-- ==== Sys2Proof/Machine/Placement.lean ====
section
/-! DEFINITION. Machine/Placement.lean: where blocks may stand and how they start and resume: the choice of cores (R24, R25,
R208, R210, R260, R289, R307, R325, R333), entry state (R36), replies to fault records (R178, R227, R316, R332), and the
saving and restoring of blocks (R228, R250, R284, R329 to R331).
-/
namespace Sys2Proof.Machine

/-! ### Replies (R178, R227, R316, R332) -/

/-- R178: what a reply does with an engine request or command that waits for one: retry walks it afresh, resume after
fails it. -/
def replyEngine (s : State) (op action : Nat) : State :=
  { s with
    copies := s.copies.map (fun c =>
      if c.id = op ∧ c.phase = .waitReply then
        (if action = 0 then { c with phase := .fetched, cause := 0 } else { c with phase := .failed })
      else c)
    mats := s.mats.map (fun m =>
      if m.id = op ∧ m.waitReply then
        (if action = 0 then { m with waitReply := false, cause := 0, detail := 0 } else { m with walked := true })
      else m)
    gaths := s.gaths.map (fun g =>
      if g.id = op ∧ g.phase = .waitReply then
        (if action = 0 then { g with phase := .accepted, cause := 0 } else { g with phase := .folded, told := true })
      else g) }

/-- The lane that a reply lets go on: from the faulting word, or after it (R19); a deferred record's from where it parked.
One that a deferred fault parked while its gathering was `open_` waits for it again: R150 and R178 leave the combination
open, and R151's litmus lets no lane go on with nothing delivered (DESIGN CHOICE, log 89). A lane parked under two records
goes on with the first reply, which R178 leaves open (DESIGN CHOICE, log 89). -/
def replyLane (r : FaultReq) (action run : Nat) (open_ : Bool) (l : Lane) : Lane :=
  if l.status = .parked then
    { l with
      status := if open_ then .waiting else .runnable
      stamp := run
      pc := if r.deferred then l.pc else if action = 0 then r.pc else nextPc r.pc }
  else l

/-- Whether a deferred fault of a gang is the one that a record tells of. -/
def DeferredFault.isOf (d : DeferredFault) (r : FaultReq) : Bool :=
  { d.req with waited := r.waited, lanes := r.lanes } == r && d.raised

/-- R178: the parked lanes of a record go on; those of a deferred record that have not parked yet never do. Their ready
stamp is the gang's run counter as it stands: beside a run in issue, the counter before that run is counted (DESIGN CHOICE,
log 85). -/
def Gang.reply (g : Gang) (r : FaultReq) (action : Nat) : Gang :=
  let kept := g.deferred.filter (fun d => !(d.isOf r))
  if g.deferred.any (fun d => d.isOf r && d.taken == 0) then { g with deferred := kept }
  else { g with
    deferred := kept
    regs := (lanesOf r.lanes).foldl (fun t i => t.modLane i (replyLane r action g.run (g.inOpenGathering i))) g.regs }

/-- R178, R332: THE ACTION OF A REPLY (0 retry, 1 resume after, 2 kill) to a record. A saved block's lanes act on it at
resumption; a kill reaches it in place. -/
def actOnReply (s : State) (r : FaultReq) (action : Nat) : State :=
  if r.inert || tabGet false s.dead r.asid then s
  else match r.buid with
    | none => s
    | some u =>
      if action = 2 then killPlain s u
      else match r.op with
        | some op => replyEngine s op action
        | none =>
          if ((s.block? u).map (fun b => b.phase == .saved)).getD false then
            s.modBlock u (fun b => { b with replies := b.replies ++ [(r, action)] })
          else match r.guid with
            | none => s
            | some g => s.modGang g (fun g => g.reply r action)

/-- R316: A REPLY takes effect: it frees the slot that it names; one that matches no occupied slot is discarded. -/
def replySlot (s : State) (action asid slot seq : Nat) : State :=
  match s.slots.find? (fun x => x.asid == asid && x.slot == slot && x.seq == seq) with
  | none => s
  | some x =>
    let s1 := { s with slots := s.slots.filter (fun y => !(y.asid == asid && y.slot == slot)) }
    if action = 3 then s1 else actOnReply s1 x.req action

/-- R316 FREPLY_RETRY. -/
def execFreplyRetry (asid slot : Nat) (seq : BitVec 32) (s : State) : Res := .next (replySlot s 0 asid slot seq.toNat)

/-- R316 FREPLY_RESUME_AFTER. -/
def execFreplyResumeAfter (asid slot : Nat) (seq : BitVec 32) (s : State) : Res := .next (replySlot s 1 asid slot seq.toNat)

/-- R316 FREPLY_KILL. -/
def execFreplyKill (asid slot : Nat) (seq : BitVec 32) (s : State) : Res := .next (replySlot s 2 asid slot seq.toNat)

/-- R316 FREPLY_FREE: the slot is freed with no action. -/
def execFreplyFree (asid slot : Nat) (seq : BitVec 32) (s : State) : Res := .next (replySlot s 3 asid slot seq.toNat)

/-! ### The span of a block (R25, R208, R289, R307) -/

/-- R14: 1 MiB. -/
def mib : Nat := 2 ^ 20

/-- R23: the gangs of a block. -/
def launchGangs (l : Launch) : Nat := ceilDiv l.threads 32
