-- ==== Sys2Proof/Machine/Control.lean ====
section
/-! DEFINITION. Machine/Control.lean: control flow, meeting points, NOP and YIELD (R115 to R122). A control-flow word
stands last in its run; what it decides for a lane is kept in the run and taken at its end (R32).
-/
namespace Sys2Proof.Machine

/-- R115: an address that a PC may hold. -/
def pcLegal (t : W64) : Bool := t.toNat < 2 ^ 57 && t.toNat % 8 == 0

/-- R73: the target of a J word. -/
def jTarget (pc : W64) (off : BitVec 32) : W64 := pc + (off.signExtend 64) * 8

/-- The lanes of a set with the address each goes to. -/
def laneTargets (s : State) (f : Nat → W64) : List (Nat × W64) := (lanesOf s.act).map (fun i => (i, f i))

/-- R115: each lane whose target is legal will go there at the run's end; the others park with the branch-target cause. -/
def jumpTo (f : Nat → W64) (s : State) : State :=
  let ts := laneTargets s f
  let bad := ts.filter (fun p => !pcLegal p.2)
  let good := ts.filter (fun p => pcLegal p.2)
  let s1 := takeFaults s (bad.map (fun p => ⟨p.1, 0x05, 0, p.2⟩))
  s1.onIssuer (fun g => g.modIssue (fun r => { r with targets := r.targets ++ good }))

/-- The 64-bit value of a register named by AUX, in a lane (R117). -/
def auxVal (s : State) (aux : Opd) (lane : Nat) : W64 :=
  match s.gang? s.cx.gang with
  | none => 0
  | some g => BitVec.ofNat 64 ((Ctx.mk s g (s.blockOf g)).src lane aux true)

/-- The value of a register named by AUX, one vector register wide, in a lane (R121). -/
def auxNarrow (s : State) (aux : Opd) (lane : Nat) : W64 :=
  match s.gang? s.cx.gang with
  | none => 0
  | some g => BitVec.ofNat 64 ((Ctx.mk s g (s.blockOf g)).src lane aux false)

/-- R116 BRA. -/
def execBra (f : JF) (s : State) : Res := .next (jumpTo (fun _ => jTarget s.cx.pc f.offset) s)

/-- R117 JMPR. -/
def execJmpr (f : JF) (s : State) : Res := .next (jumpTo (fun i => auxVal s f.aux i) s)

/-- R117 RET: as JMPR. -/
def execRet (f : JF) (s : State) : Res := .next (jumpTo (fun i => auxVal s f.aux i) s)

/-- The lanes that act a word's write of `x` to a register: each, or the gang once. -/
def auxWrite (s : State) (aux : Opd) (x : Nat → Nat) : State :=
  match s.gang? s.cx.gang with
  | none => s
  | some g =>
    let c : Ctx := ⟨s, g, s.blockOf g⟩
    let who := if opdUniform aux then (lanesOf s.act).take 1 else lanesOf s.act
    s.onIssuer (fun g => g.deliver s.cx.pc s.cx.pos (some 1) (who.flatMap (fun i => c.dst i aux .n64 (x i))))

/-- R118 CALL: as BRA, and the address of the next word to AUX with latency 1. -/
def execCall (f : JF) (s : State) : Res :=
  let s1 := jumpTo (fun _ => jTarget s.cx.pc f.offset) s
  .next (auxWrite s1 f.aux (fun _ => (nextPc s.cx.pc).toNat))

/-- R119: the meeting register of each lane takes a value and its met bit clears, from the next word. -/
def setMeet (s : State) (f : Nat → W64) : State :=
  s.onIssuer (fun g => g.emit (s.dueAt 1) ((lanesOf s.act).map (fun i => .mr i (f i))))

/-- R119 MEET: the old value goes to AUX. -/
def execMeet (f : JF) (s : State) : Res :=
  let s1 := setMeet s (fun _ => jTarget s.cx.pc f.offset)
  .next (match s.gang? s.cx.gang with
    | none => s1
    | some g => auxWrite s1 f.aux (fun i => (g.regs.lane i).mr.toNat))

/-- R119 MEET.r: none gives all ones. -/
def execMeetR (f : JF) (s : State) : Res :=
  .next (setMeet s (fun i => if f.aux = .none then mrNone else auxVal s f.aux i))

/-- R120 EXIT: each guard-true lane exits at the end of the run. -/
def execExit (_f : JF) (s : State) : Res :=
  .next (if s.acts then
    s.onIssuer (fun g => (g.modIssue (fun r => { r with exits := r.exits ||| s.act })).hold s.cx.pc (.exit s.act))
  else s)

/-- R121 TRAP: the lanes park at the word; one record carries the code, and AUX of the lowest lane in ADDR. -/
def execTrap (f : JF) (s : State) : Res :=
  .next (if s.acts then
    takeFault s s.act 0x06 f.jmod.toNat (if f.aux = .none then 0 else auxNarrow s f.aux (lowestLane s.act))
  else s)

/-- R122 NOP. -/
def execNop (_f : JF) (s : State) : Res := .next s

/-- R122 YIELD: the gang counts as served most recently at the next boundary. -/
def execYield (_f : JF) (s : State) : Res :=
  .next (if s.acts then s.onIssuer (fun g => g.modIssue (fun r => { r with yielded := true })) else s)

end Sys2Proof.Machine
end

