-- ==== Sys2Proof/Machine/Xmss.lean ====
section
/-! DEFINITION. Machine/Xmss.lean: XMSS-SHAKE256_20_256 (R392 to R394): keys, signatures and their verification. The manual
names the parameter set, RFC 8391 and NIST SP 800-208; the algorithm is theirs (PRESUMED, log 5). Strings are byte lists, numbers
in them stand most significant byte first.
-/
namespace Sys2Proof.Machine

/-- A number as `n` bytes, most significant first. -/
def beBytes (n x : Nat) : List Byte := (leBytes n x).reverse

/-- SHAKE256 with 32 bytes of output; the function itself is open here (log 5). -/
def shake (m : List Byte) : List Byte := leBytes 32 (Config.shake256 m).toNat

/-- One of the four keyed hashes: F (0), H (1), H_msg (2), PRF (3). -/
def keyedHash (which : Nat) (key m : List Byte) : List Byte := shake (beBytes 32 which ++ key ++ m)

/-- An address of layer 0 and tree 0: its type, three words of the type's own, and the word that picks a key or a mask. -/
def hashAddr (type a b c pick : Nat) : List Byte :=
  beBytes 4 0 ++ beBytes 8 0 ++ beBytes 4 type ++ beBytes 4 a ++ beBytes 4 b ++ beBytes 4 c ++ beBytes 4 pick

/-- Strings combined bit by bit. -/
def xorBytes (a b : List Byte) : List Byte := List.zipWith (· ^^^ ·) a b

/-- Two nodes hashed to their parent, at an address, under the public seed. -/
def randHash (pub : List Byte) (addr : Nat → List Byte) (l r : List Byte) : List Byte :=
  keyedHash 1 (keyedHash 3 pub (addr 0))
    (xorBytes l (keyedHash 3 pub (addr 1)) ++ xorBytes r (keyedHash 3 pub (addr 2)))

/-- `n` steps of the chain `i` of a leaf, from step `start` on. -/
def wotsChain (pub : List Byte) (leaf i : Nat) (x : List Byte) (start : Nat) : Nat → List Byte
  | 0 => x
  | n + 1 =>
    let y := wotsChain pub leaf i x start n
    let addr := hashAddr 0 leaf i (start + n)
    keyedHash 0 (keyedHash 3 pub (addr 0)) (xorBytes y (keyedHash 3 pub (addr 1)))

/-- The base-16 digits of a string, most significant first. -/
def nibbles (m : List Byte) : List Nat := m.flatMap (fun b => [b.toNat / 16, b.toNat % 16])

/-- The 67 digits that a one-time signature shows of a 32-byte string: its own, and three of their checksum. -/
def wotsDigits (m : List Byte) : List Nat :=
  let ds := (nibbles m).take 64
  ds ++ (nibbles (beBytes 2 (16 * ds.foldl (fun a d => a + (15 - d)) 0))).take 3

/-- The chains of a one-time signature. -/
def wotsLen : Nat := 67

/-- The secret start of a chain. -/
def wotsSecret (seed : BitVec 768) (leaf i : Nat) : List Byte := leBytes 32 (Config.wotsSecret seed leaf i).toNat

/-- One level of the tree over a leaf's chains: pairs hashed, an odd one kept. -/
def lTreeLevel (pub : List Byte) (leaf height : Nat) : Nat → List (List Byte) → List (List Byte)
  | k, a :: b :: rest => randHash pub (hashAddr 1 leaf height k) a b :: lTreeLevel pub leaf height (k + 1) rest
  | _, l => l

/-- A leaf of the tree from the ends of its chains: seven levels make one node of 67. -/
def lTree (pub : List Byte) (leaf : Nat) (ends : List (List Byte)) : List Byte :=
  ((List.range 7).foldl (fun l h => lTreeLevel pub leaf h 0 l) ends).headD []

/-- The public seed of a seed's key pair. -/
def xmssPubSeed (seed : BitVec 768) : List Byte := leBytes 32 (Config.xmssPubSeed seed).toNat

/-- A node of the tree of a seed's key pair. -/
def xmssNode (seed : BitVec 768) : Nat → Nat → List Byte
  | 0, i => lTree (xmssPubSeed seed) i ((List.range wotsLen).map (fun k => wotsChain (xmssPubSeed seed) i k (wotsSecret seed i k) 0 15))
  | h + 1, i => randHash (xmssPubSeed seed) (hashAddr 2 0 h i) (xmssNode seed h (2 * i)) (xmssNode seed h (2 * i + 1))

/-- The height of the tree. -/
def xmssHeight : Nat := 20

/-- The root of a seed's key pair. -/
def xmssRoot (seed : BitVec 768) : List Byte := xmssNode seed xmssHeight 0

/-- R394: the public key of a seed: the identifier of XMSS-SHAKE256_20_256, then the root and the public seed. -/
def xmssPublicOf (seed : BitVec 768) : List Byte := beBytes 4 0x12 ++ xmssRoot seed ++ xmssPubSeed seed

/-- The digest of a message that a leaf's one-time key signs. -/
def xmssDigest (root r : List Byte) (leaf : Nat) (msg : List Byte) : List Byte := keyedHash 2 (r ++ root ++ beBytes 32 leaf) msg

/-- R394: a signature: the leaf's index, the randomizer, the one-time signature, the leaf's authentication path. -/
def xmssSigOf (seed : BitVec 768) (leaf : Nat) (msg : List Byte) : List Byte :=
  let pub := xmssPubSeed seed
  let r := keyedHash 3 (leBytes 32 (Config.xmssPrfKey seed).toNat) (beBytes 32 leaf)
  let ds := wotsDigits (xmssDigest (xmssRoot seed) r leaf msg)
  beBytes 4 leaf ++ r ++ ds.zipIdx.flatMap (fun d => wotsChain pub leaf d.2 (wotsSecret seed leaf d.2) 0 d.1) ++
    (List.range xmssHeight).flatMap (fun h => xmssNode seed h (Nat.xor (leaf / 2 ^ h) 1))

/-- A string cut into `n` nodes of 32 bytes. -/
def nodesOf (bs : List Byte) (n : Nat) : List (List Byte) := (List.range n).map (fun i => (bs.drop (32 * i)).take 32)

/-- The root that a leaf and its authentication path lead to. -/
def pathRoot (pub : List Byte) (leaf : Nat) (node : List Byte) (path : List (List Byte)) : List Byte :=
  path.zipIdx.foldl (fun x p =>
    let addr := hashAddr 2 0 p.2 (leaf / 2 ^ (p.2 + 1))
    if leaf / 2 ^ p.2 % 2 = 0 then randHash pub addr x p.1 else randHash pub addr p.1 x) node

/-- R394: whether a signature of a message verifies under a public key. -/
def xmssVerify (key msg sig : List Byte) : Bool :=
  let root := (key.drop 4).take 32
  let pub := key.drop 36
  let leaf := leValue (sig.take 4).reverse
  let r := (sig.drop 4).take 32
  let ds := wotsDigits (xmssDigest root r leaf msg)
  let ends := ((nodesOf (sig.drop 36) wotsLen).zip ds).zipIdx.map (fun p => wotsChain pub leaf p.2 p.1.1 p.1.2 (15 - p.1.2))
  pathRoot pub leaf (lTree pub leaf ends) (nodesOf (sig.drop (36 + 32 * wotsLen)) xmssHeight) == root

end Sys2Proof.Machine
end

*What you will do*
Only the lines above from the line with "if action = 3" to the line with "no action. -/", those two lines included, should be reproduced exactly.

*Result*
    if action = 3 then s1 else actOnReply s1 x.req action

/-- R316 FREPLY_RETRY. -/
def execFreplyRetry (asid slot : Nat) (seq : BitVec 32) (s : State) : Res := .next (replySlot s 0 asid slot seq.toNat)

/-- R316 FREPLY_RESUME_AFTER. -/
def execFreplyResumeAfter (asid slot : Nat) (seq : BitVec 32) (s : State) : Res := .next (replySlot s 1 asid slot seq.toNat)

/-- R316 FREPLY_KILL. -/
def execFreplyKill (asid slot : Nat) (seq : BitVec 32) (s : State) : Res := .next (replySlot s 2 asid slot seq.toNat)

/-- R316 FREPLY_FREE: the slot is freed with no action. -/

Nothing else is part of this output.